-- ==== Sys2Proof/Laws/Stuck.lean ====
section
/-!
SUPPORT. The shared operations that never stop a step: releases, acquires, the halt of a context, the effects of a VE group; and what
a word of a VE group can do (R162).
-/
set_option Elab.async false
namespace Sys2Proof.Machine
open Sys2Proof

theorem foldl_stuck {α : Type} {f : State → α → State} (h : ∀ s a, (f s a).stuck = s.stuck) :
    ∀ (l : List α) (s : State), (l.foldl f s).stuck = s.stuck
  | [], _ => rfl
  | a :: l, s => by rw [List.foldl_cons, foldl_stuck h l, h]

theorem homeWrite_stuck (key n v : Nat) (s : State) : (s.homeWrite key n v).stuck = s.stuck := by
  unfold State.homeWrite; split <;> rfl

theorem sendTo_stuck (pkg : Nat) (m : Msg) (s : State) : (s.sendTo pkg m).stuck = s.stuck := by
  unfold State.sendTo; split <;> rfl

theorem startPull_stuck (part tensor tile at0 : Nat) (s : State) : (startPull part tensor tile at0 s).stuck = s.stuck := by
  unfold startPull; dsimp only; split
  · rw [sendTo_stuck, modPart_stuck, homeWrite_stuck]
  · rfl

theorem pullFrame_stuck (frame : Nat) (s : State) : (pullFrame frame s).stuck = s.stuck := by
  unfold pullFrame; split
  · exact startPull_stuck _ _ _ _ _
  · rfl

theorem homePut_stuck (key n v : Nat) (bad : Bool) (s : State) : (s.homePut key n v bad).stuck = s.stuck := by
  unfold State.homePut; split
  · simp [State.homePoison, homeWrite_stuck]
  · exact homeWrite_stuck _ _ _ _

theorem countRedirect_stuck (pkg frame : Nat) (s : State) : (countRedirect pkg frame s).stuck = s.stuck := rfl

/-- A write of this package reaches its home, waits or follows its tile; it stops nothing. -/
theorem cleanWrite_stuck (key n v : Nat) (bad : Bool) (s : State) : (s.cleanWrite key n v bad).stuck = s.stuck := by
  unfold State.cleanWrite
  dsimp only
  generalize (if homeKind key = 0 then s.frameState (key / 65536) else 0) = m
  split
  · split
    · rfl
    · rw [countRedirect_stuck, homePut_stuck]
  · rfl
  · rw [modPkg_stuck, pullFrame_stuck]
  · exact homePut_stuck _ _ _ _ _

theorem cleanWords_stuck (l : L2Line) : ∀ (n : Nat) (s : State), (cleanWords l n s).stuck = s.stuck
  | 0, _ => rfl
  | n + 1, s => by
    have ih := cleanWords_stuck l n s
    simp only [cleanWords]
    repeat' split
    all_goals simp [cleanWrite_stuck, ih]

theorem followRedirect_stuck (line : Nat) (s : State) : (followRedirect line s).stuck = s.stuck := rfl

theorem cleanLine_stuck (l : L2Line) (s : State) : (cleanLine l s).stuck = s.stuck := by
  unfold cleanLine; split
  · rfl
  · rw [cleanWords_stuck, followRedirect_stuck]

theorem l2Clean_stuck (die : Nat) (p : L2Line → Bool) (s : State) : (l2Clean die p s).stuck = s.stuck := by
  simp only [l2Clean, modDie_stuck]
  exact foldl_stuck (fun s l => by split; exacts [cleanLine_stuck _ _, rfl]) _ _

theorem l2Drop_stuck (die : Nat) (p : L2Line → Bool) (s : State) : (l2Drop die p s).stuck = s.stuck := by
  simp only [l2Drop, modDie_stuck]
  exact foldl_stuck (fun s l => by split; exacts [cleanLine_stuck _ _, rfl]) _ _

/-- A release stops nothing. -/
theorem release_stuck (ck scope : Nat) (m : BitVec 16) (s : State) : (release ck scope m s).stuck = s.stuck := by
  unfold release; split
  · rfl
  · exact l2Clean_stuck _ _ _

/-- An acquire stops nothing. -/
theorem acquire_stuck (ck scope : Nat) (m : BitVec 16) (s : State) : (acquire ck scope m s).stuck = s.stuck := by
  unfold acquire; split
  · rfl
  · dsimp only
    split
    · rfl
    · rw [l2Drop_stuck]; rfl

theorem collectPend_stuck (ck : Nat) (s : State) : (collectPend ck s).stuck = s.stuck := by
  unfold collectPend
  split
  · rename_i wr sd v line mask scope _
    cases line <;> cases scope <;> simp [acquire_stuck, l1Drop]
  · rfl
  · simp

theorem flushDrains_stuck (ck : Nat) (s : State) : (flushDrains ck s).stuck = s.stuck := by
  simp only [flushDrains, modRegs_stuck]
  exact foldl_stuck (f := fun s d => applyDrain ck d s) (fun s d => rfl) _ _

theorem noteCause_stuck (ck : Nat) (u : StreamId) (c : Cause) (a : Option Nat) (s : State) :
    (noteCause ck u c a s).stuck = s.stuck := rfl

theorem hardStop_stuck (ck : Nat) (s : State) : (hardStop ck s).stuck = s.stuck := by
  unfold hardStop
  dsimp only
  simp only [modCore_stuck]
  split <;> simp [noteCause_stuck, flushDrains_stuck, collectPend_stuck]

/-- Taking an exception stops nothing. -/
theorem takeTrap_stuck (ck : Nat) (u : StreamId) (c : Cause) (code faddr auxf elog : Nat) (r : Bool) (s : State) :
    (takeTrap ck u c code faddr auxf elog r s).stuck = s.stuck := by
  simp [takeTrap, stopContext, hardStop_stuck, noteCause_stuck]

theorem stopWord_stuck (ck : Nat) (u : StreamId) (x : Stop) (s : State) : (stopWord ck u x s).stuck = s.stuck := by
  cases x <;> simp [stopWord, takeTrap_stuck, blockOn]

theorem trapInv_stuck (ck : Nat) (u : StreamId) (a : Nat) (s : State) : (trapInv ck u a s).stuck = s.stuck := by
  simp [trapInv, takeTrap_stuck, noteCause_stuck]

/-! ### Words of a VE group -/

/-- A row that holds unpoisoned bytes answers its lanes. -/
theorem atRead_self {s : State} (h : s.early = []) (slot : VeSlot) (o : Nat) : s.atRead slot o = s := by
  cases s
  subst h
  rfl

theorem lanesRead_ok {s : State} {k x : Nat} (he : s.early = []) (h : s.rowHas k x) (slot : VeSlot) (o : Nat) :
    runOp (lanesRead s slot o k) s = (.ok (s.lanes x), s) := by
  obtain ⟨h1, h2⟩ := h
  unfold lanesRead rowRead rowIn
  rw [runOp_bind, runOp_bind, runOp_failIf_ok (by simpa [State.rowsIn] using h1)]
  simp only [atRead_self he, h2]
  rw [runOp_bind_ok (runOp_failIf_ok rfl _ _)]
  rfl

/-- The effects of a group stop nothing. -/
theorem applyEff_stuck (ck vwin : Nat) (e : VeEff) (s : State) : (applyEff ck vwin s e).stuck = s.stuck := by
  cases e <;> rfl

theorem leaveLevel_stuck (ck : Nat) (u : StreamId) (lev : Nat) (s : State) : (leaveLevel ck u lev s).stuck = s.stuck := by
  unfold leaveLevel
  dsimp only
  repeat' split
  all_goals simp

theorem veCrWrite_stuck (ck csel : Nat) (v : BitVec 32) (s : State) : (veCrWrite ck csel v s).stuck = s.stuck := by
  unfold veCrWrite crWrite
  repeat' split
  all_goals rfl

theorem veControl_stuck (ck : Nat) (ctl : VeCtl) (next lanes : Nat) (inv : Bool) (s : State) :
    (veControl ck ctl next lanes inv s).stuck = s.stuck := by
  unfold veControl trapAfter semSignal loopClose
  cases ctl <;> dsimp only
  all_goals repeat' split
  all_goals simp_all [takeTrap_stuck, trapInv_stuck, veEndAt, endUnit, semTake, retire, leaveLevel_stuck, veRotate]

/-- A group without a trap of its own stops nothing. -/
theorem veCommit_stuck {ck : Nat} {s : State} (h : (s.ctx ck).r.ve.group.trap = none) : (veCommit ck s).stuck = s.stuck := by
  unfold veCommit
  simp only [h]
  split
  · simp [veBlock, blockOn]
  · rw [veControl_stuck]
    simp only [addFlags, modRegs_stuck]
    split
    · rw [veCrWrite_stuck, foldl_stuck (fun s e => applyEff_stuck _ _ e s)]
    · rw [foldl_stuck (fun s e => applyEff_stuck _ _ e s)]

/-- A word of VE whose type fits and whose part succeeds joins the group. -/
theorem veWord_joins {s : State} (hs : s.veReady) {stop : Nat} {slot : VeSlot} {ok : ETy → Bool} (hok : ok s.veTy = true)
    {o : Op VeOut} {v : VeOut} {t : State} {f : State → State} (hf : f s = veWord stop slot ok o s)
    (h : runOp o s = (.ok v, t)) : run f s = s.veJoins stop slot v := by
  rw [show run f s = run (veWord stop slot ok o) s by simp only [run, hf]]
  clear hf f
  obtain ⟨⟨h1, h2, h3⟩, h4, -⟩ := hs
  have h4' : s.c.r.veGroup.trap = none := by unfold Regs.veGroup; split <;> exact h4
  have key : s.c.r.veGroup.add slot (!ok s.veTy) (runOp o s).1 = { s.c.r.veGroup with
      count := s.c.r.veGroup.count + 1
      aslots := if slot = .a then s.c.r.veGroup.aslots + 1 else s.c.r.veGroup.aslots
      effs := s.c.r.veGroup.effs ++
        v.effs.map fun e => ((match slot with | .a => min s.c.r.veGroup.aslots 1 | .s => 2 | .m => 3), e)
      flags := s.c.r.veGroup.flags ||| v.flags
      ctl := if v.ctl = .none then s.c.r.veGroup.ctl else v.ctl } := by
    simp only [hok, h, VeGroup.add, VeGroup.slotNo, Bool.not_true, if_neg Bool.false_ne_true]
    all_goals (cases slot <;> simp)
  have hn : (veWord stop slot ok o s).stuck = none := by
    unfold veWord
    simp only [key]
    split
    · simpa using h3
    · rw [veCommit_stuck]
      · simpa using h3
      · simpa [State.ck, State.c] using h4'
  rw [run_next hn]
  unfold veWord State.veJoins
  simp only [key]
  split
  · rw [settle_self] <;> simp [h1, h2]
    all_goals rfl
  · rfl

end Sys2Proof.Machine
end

---

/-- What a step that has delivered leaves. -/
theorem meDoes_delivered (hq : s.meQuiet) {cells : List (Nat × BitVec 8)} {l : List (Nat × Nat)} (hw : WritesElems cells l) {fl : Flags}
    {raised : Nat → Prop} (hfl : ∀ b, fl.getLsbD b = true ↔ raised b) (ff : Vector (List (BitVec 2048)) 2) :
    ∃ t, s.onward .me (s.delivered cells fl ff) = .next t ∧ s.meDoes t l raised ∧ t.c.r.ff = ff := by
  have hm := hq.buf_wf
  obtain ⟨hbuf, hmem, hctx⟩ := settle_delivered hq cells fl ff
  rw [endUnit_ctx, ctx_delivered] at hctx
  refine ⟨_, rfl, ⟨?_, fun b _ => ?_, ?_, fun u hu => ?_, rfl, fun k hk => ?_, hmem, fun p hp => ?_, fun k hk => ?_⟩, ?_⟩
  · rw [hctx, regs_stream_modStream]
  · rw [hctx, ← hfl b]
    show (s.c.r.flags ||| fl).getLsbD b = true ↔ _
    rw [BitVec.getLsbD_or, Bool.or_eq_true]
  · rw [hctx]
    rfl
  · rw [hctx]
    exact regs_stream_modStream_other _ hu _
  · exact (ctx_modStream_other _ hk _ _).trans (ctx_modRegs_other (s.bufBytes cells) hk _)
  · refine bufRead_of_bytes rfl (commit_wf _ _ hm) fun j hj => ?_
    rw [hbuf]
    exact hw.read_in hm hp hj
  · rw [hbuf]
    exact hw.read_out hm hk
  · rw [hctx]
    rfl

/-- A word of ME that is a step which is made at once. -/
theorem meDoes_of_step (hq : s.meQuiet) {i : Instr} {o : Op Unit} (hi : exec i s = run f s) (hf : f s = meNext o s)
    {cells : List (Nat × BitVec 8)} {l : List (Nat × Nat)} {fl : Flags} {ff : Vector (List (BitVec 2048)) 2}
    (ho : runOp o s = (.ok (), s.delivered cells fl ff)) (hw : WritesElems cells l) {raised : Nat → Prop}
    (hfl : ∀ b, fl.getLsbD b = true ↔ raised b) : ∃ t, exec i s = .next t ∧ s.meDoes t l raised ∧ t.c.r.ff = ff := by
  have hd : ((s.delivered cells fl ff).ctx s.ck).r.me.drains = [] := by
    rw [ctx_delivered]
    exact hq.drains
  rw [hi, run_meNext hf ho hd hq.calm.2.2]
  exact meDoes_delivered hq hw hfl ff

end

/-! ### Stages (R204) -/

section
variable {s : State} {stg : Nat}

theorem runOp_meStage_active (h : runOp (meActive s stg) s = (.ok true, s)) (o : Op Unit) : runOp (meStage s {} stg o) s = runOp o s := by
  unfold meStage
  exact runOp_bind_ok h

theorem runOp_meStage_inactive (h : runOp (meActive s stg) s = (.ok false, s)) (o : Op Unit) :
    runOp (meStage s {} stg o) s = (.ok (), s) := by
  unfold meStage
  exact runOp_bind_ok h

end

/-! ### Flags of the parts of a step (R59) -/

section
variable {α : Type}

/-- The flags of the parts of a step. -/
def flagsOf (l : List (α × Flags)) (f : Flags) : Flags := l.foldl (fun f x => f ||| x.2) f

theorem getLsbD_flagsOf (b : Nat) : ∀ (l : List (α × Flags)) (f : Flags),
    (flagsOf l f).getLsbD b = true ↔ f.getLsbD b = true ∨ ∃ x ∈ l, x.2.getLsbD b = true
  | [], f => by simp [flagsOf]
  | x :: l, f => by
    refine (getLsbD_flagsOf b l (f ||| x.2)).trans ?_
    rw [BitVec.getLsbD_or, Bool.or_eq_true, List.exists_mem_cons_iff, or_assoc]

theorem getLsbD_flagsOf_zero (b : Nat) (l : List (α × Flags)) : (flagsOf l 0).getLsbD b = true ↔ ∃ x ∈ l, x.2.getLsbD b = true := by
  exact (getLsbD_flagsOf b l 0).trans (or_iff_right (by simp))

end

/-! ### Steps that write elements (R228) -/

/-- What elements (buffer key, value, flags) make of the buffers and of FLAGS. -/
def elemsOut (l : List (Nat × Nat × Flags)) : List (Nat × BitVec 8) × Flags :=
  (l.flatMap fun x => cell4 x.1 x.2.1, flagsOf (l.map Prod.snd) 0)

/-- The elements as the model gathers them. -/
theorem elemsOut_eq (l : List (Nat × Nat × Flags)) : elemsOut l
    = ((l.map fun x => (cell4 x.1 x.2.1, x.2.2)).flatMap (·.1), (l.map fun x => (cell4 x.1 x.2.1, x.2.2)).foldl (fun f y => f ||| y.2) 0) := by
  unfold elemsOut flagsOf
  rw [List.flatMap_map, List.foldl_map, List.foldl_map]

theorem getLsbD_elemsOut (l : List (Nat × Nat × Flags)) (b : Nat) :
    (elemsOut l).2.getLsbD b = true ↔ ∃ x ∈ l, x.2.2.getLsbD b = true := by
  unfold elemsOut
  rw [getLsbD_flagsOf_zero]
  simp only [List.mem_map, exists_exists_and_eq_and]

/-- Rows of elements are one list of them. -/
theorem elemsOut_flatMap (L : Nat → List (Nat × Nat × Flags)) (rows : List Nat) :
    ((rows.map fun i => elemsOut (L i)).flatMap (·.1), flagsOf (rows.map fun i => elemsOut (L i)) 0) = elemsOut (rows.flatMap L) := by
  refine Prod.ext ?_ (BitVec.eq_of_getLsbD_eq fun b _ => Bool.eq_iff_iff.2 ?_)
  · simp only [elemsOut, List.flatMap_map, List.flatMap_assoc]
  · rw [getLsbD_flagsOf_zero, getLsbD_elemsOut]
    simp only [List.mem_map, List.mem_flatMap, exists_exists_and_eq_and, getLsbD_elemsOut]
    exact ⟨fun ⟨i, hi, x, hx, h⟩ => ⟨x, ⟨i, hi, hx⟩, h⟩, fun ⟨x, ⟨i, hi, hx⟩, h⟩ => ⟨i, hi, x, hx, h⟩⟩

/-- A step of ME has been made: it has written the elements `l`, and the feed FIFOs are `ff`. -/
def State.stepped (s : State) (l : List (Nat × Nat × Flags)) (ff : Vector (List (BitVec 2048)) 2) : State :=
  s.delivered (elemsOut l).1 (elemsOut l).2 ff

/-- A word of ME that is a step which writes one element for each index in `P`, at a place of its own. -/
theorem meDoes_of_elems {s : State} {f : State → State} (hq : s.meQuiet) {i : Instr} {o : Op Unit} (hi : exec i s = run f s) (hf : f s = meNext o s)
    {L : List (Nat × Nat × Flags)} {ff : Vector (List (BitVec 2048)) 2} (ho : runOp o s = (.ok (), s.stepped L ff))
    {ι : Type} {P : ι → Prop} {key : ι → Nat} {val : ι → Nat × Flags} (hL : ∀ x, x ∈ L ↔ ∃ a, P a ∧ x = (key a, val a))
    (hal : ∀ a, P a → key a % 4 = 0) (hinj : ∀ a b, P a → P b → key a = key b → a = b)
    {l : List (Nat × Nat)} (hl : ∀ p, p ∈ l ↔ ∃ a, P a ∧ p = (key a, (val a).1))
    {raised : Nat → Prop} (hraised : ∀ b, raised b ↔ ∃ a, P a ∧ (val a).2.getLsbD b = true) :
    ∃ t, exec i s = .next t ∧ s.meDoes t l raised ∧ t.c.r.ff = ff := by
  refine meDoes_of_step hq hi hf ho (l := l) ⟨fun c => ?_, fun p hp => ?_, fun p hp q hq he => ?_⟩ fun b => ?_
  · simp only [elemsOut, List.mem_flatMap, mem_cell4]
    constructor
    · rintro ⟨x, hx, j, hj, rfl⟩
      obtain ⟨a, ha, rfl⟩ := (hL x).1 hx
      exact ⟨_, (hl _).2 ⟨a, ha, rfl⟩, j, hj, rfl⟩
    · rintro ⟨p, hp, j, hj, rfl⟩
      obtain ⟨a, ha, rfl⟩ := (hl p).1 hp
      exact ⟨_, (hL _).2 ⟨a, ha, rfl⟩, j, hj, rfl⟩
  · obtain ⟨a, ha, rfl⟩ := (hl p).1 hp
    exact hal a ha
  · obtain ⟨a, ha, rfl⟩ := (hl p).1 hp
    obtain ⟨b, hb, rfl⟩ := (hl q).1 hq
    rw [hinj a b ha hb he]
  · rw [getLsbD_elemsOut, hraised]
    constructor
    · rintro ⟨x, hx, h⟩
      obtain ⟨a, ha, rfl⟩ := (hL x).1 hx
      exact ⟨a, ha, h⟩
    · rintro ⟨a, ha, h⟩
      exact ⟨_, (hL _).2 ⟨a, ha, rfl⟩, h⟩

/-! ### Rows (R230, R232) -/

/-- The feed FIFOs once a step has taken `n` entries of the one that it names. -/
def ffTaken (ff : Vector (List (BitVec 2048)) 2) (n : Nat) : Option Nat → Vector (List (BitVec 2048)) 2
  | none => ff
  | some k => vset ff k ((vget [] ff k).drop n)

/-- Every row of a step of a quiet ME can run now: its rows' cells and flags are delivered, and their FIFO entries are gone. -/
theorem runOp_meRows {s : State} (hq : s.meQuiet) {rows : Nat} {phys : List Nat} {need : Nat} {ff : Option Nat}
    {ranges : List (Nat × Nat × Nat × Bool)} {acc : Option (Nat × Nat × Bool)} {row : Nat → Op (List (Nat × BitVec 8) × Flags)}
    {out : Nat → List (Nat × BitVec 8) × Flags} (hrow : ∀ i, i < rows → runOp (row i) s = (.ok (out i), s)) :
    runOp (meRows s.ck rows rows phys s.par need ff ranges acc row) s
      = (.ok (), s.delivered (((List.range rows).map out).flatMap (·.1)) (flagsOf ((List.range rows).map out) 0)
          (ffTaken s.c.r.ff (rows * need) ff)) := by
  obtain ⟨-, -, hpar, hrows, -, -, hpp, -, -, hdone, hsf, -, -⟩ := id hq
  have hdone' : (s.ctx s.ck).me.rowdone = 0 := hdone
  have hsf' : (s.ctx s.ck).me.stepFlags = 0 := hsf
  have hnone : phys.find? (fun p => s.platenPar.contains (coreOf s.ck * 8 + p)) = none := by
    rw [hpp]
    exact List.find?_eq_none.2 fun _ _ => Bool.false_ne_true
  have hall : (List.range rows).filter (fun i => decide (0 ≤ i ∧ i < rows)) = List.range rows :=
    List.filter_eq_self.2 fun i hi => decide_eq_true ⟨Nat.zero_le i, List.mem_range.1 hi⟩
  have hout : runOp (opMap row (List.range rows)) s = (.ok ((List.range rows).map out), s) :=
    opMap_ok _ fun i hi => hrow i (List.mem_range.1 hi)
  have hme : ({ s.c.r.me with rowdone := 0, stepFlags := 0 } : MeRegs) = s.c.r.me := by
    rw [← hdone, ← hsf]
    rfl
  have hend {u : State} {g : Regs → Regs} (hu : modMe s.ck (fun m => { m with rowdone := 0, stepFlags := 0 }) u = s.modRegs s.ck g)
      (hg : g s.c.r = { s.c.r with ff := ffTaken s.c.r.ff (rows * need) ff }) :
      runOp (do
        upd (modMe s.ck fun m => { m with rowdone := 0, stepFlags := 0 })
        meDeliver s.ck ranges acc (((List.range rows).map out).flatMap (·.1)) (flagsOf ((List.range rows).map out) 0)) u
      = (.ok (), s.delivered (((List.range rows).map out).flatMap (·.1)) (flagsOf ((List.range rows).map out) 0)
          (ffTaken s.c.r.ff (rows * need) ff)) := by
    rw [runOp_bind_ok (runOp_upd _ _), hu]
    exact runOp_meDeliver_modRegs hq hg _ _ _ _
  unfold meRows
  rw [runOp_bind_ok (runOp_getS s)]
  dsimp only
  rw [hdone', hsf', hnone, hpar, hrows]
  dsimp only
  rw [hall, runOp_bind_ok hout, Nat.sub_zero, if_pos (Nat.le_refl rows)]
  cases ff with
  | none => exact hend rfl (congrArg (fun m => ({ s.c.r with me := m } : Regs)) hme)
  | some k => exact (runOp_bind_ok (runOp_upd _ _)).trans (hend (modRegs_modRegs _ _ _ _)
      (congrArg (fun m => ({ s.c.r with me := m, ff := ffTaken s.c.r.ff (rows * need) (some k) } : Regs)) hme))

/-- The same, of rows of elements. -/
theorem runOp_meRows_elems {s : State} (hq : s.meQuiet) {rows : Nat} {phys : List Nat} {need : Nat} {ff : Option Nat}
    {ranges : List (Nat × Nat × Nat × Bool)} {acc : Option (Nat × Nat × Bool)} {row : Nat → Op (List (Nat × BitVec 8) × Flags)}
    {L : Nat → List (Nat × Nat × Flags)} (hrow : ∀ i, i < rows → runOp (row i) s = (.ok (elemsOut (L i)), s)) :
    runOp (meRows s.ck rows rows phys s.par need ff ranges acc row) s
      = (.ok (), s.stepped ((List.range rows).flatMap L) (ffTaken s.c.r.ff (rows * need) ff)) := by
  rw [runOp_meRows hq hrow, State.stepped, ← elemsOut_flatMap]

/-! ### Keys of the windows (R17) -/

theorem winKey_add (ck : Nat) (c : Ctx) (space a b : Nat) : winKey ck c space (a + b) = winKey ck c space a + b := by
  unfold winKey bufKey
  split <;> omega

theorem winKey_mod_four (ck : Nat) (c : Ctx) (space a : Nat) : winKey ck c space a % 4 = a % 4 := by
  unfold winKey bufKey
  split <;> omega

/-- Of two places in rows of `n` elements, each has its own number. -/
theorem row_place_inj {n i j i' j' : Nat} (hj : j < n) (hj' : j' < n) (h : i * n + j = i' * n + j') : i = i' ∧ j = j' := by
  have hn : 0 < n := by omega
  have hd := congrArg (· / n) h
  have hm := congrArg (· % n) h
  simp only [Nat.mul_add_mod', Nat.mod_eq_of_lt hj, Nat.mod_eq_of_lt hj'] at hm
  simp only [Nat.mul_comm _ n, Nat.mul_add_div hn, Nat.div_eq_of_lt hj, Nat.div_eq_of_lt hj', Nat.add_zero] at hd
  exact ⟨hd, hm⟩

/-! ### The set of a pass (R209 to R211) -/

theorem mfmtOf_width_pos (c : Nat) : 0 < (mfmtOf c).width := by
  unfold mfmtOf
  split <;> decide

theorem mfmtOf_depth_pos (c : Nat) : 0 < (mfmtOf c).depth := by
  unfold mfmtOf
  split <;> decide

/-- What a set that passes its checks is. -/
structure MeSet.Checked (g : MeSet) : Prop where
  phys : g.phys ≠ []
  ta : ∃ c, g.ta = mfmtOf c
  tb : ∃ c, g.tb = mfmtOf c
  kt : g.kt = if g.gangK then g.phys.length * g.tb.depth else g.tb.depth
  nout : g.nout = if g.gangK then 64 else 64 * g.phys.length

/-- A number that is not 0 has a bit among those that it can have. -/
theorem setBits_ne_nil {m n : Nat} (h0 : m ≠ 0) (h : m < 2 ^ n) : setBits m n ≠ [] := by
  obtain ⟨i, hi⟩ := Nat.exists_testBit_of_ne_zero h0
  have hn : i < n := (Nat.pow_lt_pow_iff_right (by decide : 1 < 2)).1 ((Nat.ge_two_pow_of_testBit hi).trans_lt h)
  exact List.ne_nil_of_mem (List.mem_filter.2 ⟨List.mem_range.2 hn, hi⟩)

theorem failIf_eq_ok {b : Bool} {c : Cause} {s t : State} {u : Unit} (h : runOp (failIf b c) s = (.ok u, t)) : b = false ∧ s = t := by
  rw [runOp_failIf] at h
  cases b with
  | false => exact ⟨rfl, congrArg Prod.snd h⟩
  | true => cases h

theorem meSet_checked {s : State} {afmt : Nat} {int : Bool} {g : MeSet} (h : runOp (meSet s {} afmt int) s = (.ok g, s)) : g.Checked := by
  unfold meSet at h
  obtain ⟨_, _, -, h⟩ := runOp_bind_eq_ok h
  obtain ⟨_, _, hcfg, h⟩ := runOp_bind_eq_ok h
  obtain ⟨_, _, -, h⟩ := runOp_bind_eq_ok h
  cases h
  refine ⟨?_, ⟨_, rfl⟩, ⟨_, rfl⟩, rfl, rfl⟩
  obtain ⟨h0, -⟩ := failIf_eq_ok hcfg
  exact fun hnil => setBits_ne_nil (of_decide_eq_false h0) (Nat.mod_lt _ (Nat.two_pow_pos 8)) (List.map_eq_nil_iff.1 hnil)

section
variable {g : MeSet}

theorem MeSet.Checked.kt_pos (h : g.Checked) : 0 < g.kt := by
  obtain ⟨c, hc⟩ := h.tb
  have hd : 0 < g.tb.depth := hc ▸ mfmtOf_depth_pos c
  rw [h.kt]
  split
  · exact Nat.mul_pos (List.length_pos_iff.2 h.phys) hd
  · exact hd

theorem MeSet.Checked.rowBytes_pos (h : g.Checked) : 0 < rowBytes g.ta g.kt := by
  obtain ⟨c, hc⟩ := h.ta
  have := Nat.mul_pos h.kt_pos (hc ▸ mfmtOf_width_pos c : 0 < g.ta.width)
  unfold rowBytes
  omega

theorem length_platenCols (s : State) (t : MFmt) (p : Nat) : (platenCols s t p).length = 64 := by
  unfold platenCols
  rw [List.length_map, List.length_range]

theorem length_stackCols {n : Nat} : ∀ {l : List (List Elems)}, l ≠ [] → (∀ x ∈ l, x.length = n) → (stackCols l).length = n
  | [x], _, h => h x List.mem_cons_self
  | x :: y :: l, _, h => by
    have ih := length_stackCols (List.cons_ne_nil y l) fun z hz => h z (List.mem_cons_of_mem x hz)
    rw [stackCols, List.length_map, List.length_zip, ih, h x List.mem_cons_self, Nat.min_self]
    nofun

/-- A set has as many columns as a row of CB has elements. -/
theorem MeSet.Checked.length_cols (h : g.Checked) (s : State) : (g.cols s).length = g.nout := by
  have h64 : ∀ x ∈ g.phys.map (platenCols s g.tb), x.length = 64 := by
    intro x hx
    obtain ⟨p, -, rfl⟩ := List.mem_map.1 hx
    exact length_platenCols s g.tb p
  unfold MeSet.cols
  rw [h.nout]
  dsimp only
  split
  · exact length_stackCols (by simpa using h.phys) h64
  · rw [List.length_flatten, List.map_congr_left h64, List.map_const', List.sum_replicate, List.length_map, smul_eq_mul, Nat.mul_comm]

• Instructions for the task
Look through the material and copy each line that has "WritesElems".

• Response
theorem meDoes_delivered (hq : s.meQuiet) {cells : List (Nat × BitVec 8)} {l : List (Nat × Nat)} (hw : WritesElems cells l) {fl : Flags}
    (ho : runOp o s = (.ok (), s.delivered cells fl ff)) (hw : WritesElems cells l) {raised : Nat → Prop}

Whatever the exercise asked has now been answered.